Common Misconceptions of Terrazzo

According to interior design experts, terrazzo is on the rise up. Airports, educational institutions, and healthcare facilities have started to make the switch over to using terrazzo. However, there may be some folks who are hesitant to transition over to this new age in flooring. Terrazzo has a lot of great features that we believe everyone will appreciate. So let’s help laggards make the switch to terrazzo.

We will take a  closer look at reasons as to why we believe people have yet to make the switch. We’ll also prove why terrazzo should be considered as a leading flooring solution.

1: What is terrazzo?

Terrazzo Floor Design

What exactly is terrazzo? This is a common question that needs to be addressed. Google the term and different results will appear in the search. Terrazzo could be a person’s name, a location, but for this blog’s purpose, it’s a remarkable flooring option. Terrazzo is a flooring material consisting of aggregates that is set in concrete and polished as a smooth surface. Even though terrazzo has been in existence for over 500 years, you would be surprised to learn that many people are unaware of terrazzo and how fascinating it can be. In fact, terrazzo is everywhere. Once a person becomes familiar with the material, terrazzo becomes apparent.

Carpet, tiles, and hardwood floors are among the common flooring options available so it is understandable as to why some people have not considered switching over to terrazzo. People are comfortable with a floor they have experienced before, hence providing a sense of reliability with these flooring choices.

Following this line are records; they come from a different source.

-- ==== Sys2Proof/Tests/Slice0.lean ====
section
/-! SUPPORT. The tests of the model. Expected results are those of spec/95_test_vectors.md, cited by their id, or written
out from the opcode map of R53. Then, for every obligation with hypotheses, a state and operands that meet them. -/

namespace Sys2Proof.Tests

set_option Elab.async false

open Sys2Proof Sys2Proof.Machine

/-! ### Helpers -/

/-- The start state of the vectors: after `Reset([])`, no key. -/
def start : State := { State.reset with key := none }

/-- The state with registers set. -/
def regs : List (Reg × Byte) → State → State
  | [], s => s
  | (r, v) :: rest, s => regs rest (s.setV r v)

/-- The state with bytes in memory. -/
def bytes (a : Nat) (vs : List Byte) (s : State) : State := { s with mem := s.mem.writeFrom a vs }

/-- The state with pixels on. -/
def pixels : List (Nat × Nat) → State → State
  | [], s => s
  | p :: rest, s => pixels rest { s with fb := s.fb.flip p.1 p.2 }

/-- What is seen of the next state of an outcome. -/
def see {α : Type} (f : State → α) : Result → Option α
  | .next t => some (f t)
  | .fault _ => none
  | .refused _ => none

/-- The refusal of an outcome. -/
def refusal : Result → Option Refusal
  | .refused r => some r
  | .next _ => none
  | .fault _ => none

/-- What is seen after one Step with an opcode placed at the fetch. -/
def after {α : Type} (f : State → α) (op : Nat) (s : State) : Option α := see f (step (s.withFetchWord 16 op))

/-- The same Step under other parameters and a draw. -/
def afterWith {α : Type} (p : Params) (rnd : Byte) (f : State → α) (op : Nat) (s : State) : Option α :=
  see f (stepWith p rnd (s.withFetchWord 16 op))

/-- V1, VF and pc. -/
def alu (t : State) : Byte × Byte × Word := (t.getV 1, t.getV VF, t.pc)

/-- The pixels that are on, by rows. -/
def lit (t : State) : List (Nat × Nat) :=
  (List.range 32).flatMap fun py => ((List.range 64).filter fun px => t.fb.pixel px py).map fun px => (px, py)

/-- Three bytes of memory. -/
def three (a : Nat) (t : State) : List Byte := [t.mem.read a, t.mem.read (a + 1), t.mem.read (a + 2)]

/-- What a fatal error leaves. -/
def halt (t : State) : Status × Option ErrorRecord × Word := (t.status, t.err, t.pc)

/-! ### Well-formed terms -/

theorem test_wellFormed_refuses_sys_cls : (Instr.sys 0x0E0).wellFormed = false := by decide
theorem test_wellFormed_refuses_sys_ret : (Instr.sys 0x0EE).wellFormed = false := by decide
theorem test_wellFormed_accepts_sys : (Instr.sys 0x0E1).wellFormed = true := by decide

/-! ### Words written out from the opcode map (R53) -/

theorem test_decode_class0 :
    decode 0b0000_0001_0010_0011 = .ok (.sys 0x123) ∧ decode 0b0000_0000_1110_0000 = .ok .cls ∧
    decode 0b0000_0000_1110_1110 = .ok .ret := by decide
theorem test_decode_jumps :
    decode 0b0001_0010_0011_0100 = .ok (.jp 0x234) ∧ decode 0b0010_1010_1011_1100 = .ok (.call 0xABC) ∧
    decode 0b1011_1111_1111_1110 = .ok (.jpV0 0xFFE) := by decide
theorem test_decode_skips :
    decode 0b0011_0001_1111_1110 = .ok (.seImm 1 0xFE) ∧ decode 0b0100_1110_0001_0010 = .ok (.sneImm 14 0x12) ∧
    decode 0b0101_0001_0010_0000 = .ok (.seReg 1 2) ∧ decode 0b1001_1100_0011_0000 = .ok (.sneReg 12 3) := by decide
theorem test_decode_immediates :
    decode 0b0110_1010_0011_1100 = .ok (.ldImm 10 0x3C) ∧ decode 0b0111_0001_1111_1111 = .ok (.addImm 1 0xFF) ∧
    decode 0b1100_0001_0000_1111 = .ok (.rnd 1 0x0F) ∧ decode 0b1010_0011_0000_0001 = .ok (.ldI 0x301) := by decide
theorem test_decode_class8 :
    decode 0b1000_0001_0010_0000 = .ok (.mov 1 2) ∧ decode 0b1000_0001_0010_0001 = .ok (.or 1 2) ∧
    decode 0b1000_0001_0010_0010 = .ok (.and 1 2) ∧ decode 0b1000_0001_0010_0011 = .ok (.xor 1 2) ∧
    decode 0b1000_0001_0010_0100 = .ok (.add 1 2) ∧ decode 0b1000_0001_0010_0101 = .ok (.sub 1 2) ∧
    decode 0b1000_0001_0010_0110 = .ok (.shr 1 2) ∧ decode 0b1000_0001_0010_0111 = .ok (.subn 1 2) ∧
    decode 0b1000_0001_0010_1110 = .ok (.shl 1 2) := by decide
theorem test_decode_draw_and_keys :
    decode 0b1101_1010_1011_0101 = .ok (.drw 10 11 5) ∧ decode 0b1110_0001_1001_1110 = .ok (.skp 1) ∧
    decode 0b1110_0001_1010_0001 = .ok (.sknp 1) ∧ decode 0b1111_0010_0000_1010 = .ok (.ldVxK 2) := by decide
theorem test_decode_classF :
    decode 0b1111_0001_0000_0111 = .ok (.ldVxDT 1) ∧ decode 0b1111_0011_0001_0101 = .ok (.ldDTVx 3) ∧
    decode 0b1111_0011_0001_1000 = .ok (.ldSTVx 3) ∧ decode 0b1111_0010_0001_1110 = .ok (.addI 2) ∧
    decode 0b1111_0011_0010_1001 = .ok (.ldF 3) ∧ decode 0b1111_0101_0011_0011 = .ok (.ldB 5) ∧
    decode 0b1111_0010_0101_0101 = .ok (.store 2) ∧ decode 0b1111_1111_0110_0101 = .ok (.load 15) := by decide
theorem test_decode_undefined :
    decode 0x5121 = .error (.undefined 0x5121) ∧ decode 0x8128 = .error (.undefined 0x8128) ∧
    decode 0x812F = .error (.undefined 0x812F) ∧ decode 0x912F = .error (.undefined 0x912F) ∧
    decode 0xE19F = .error (.undefined 0xE19F) ∧ decode 0xF0FF = .error (.undefined 0xF0FF) := by decide
theorem test_decode_bytes_big_endian : decodeBytes [0x81, 0x24, 0x99] = .ok (.add 1 2, [0x99]) := by decide
theorem test_decode_truncated : decodeBytes [0x81] = .error .truncated := by decide
theorem test_decodeTableWord : decodeTableWord 16 0xDAB1 = some (.drw 10 11 1) ∧ decodeTableWord 16 0x8128 = none := by
  decide
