-- ==== Sys2Proof/Word.lean ====
section
/-! DEFINITION. The word types of the model and their plainest readings: octets, 32-bit register words, and the sparse
list that holds what is numbered (memory, register files, tables). -/

namespace Sys2Proof

/-- One octet. -/
abbrev Byte := BitVec 8

/-- One 32-bit register word (R462). -/
abbrev Word := BitVec 32

/-- A numbered collection of which most entries stand at a default: strictly rising keys, no entry equal to the
default of its key. -/
abbrev Sparse (α : Type) := List (Nat × α)

end Sys2Proof
end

Make no mistake. Even though a person may not know too much about terrazzo, they should be informed about the many benefits associated with it. Click here to find out the 3 things you need to know about terrazzo.  Doyle Dickerson Terrazzo is an expert in terrazzo so please do feel free to reach out to the company at

2: Terrazzo is Expensive

Terrazzo Cost Analysis

Cost plays a huge factor in choosing a floor.  When looking at the price of terrazzo, anyone can be startled at the high initial cost. But in terrazzo’s defense, it is a cost-effective option. Just look at the lifetime cost of terrazzo. With outstanding durability and ease of maintenance, terrazzo is built to last. Terrazzo can last for hundreds of years, but the average lifespan is 75 years. In comparison to other flooring options, terrazzo requires less.  Imagine all repairs needed for hardwood floors or carpet in the same time span as terrazzo. Something as simple as a spill can increase the overall life cycle cost

A lot of work goes into installing a terrazzo floor. This includes pouring the concrete and resin onto the floor, followed by laying down the chips, sanding the floor, and finally applying the sealer. It’s a team effort. We recommend hiring a professional installer to do the job right.

3: Terrazzo is Ancient

Terrazzo’s origins started in the 15th century when Venetian workers had a great idea of reusing marble chips into a finished product. What was considered old can be made new again. Today designers and architects have used terrazzo to create some mesmerizing designs. Older buildings have ripped its floors apart, revealing terrazzo hidden underneath. Terrazzo should not be associated with being ancient because with a bit of restoration work, the floors can look as good as new.  Today, terrazzo provides architects and designers with many design capabilities. There is a wide selection of colors and shapes to encompass any design imaginable.

4: Terrazzo is Glamorous

On the flip side to terrazzo being ancient, some people believe terrazzo is too glamorous. Terrazzo is aesthetically beautiful. Fancy hotels and restaurants have installed terrazzo, so it is understandable if someone perceives the material as being upscale. However, you don’t have to be a celebrity or business owner to install terrazzo. Terrazzo can be owned by anyone.  Terrazzo is beneficial for everyone in both a commercial and residential setting.

5: Terrazzo is Cold

Winter comes along and all of a sudden your terrazzo floor feels like ice. Because of the nature of the material, terrazzo floors do become cold in cooler temperatures. In fact, most floors remain cool throughout the winter. Unless the floor has heated insulation, it is unlikely the floors will bypass the cold feeling. We recommend wearing cushioned footwear, not only to provide warmth but also to prevent damages to leg muscles and joints.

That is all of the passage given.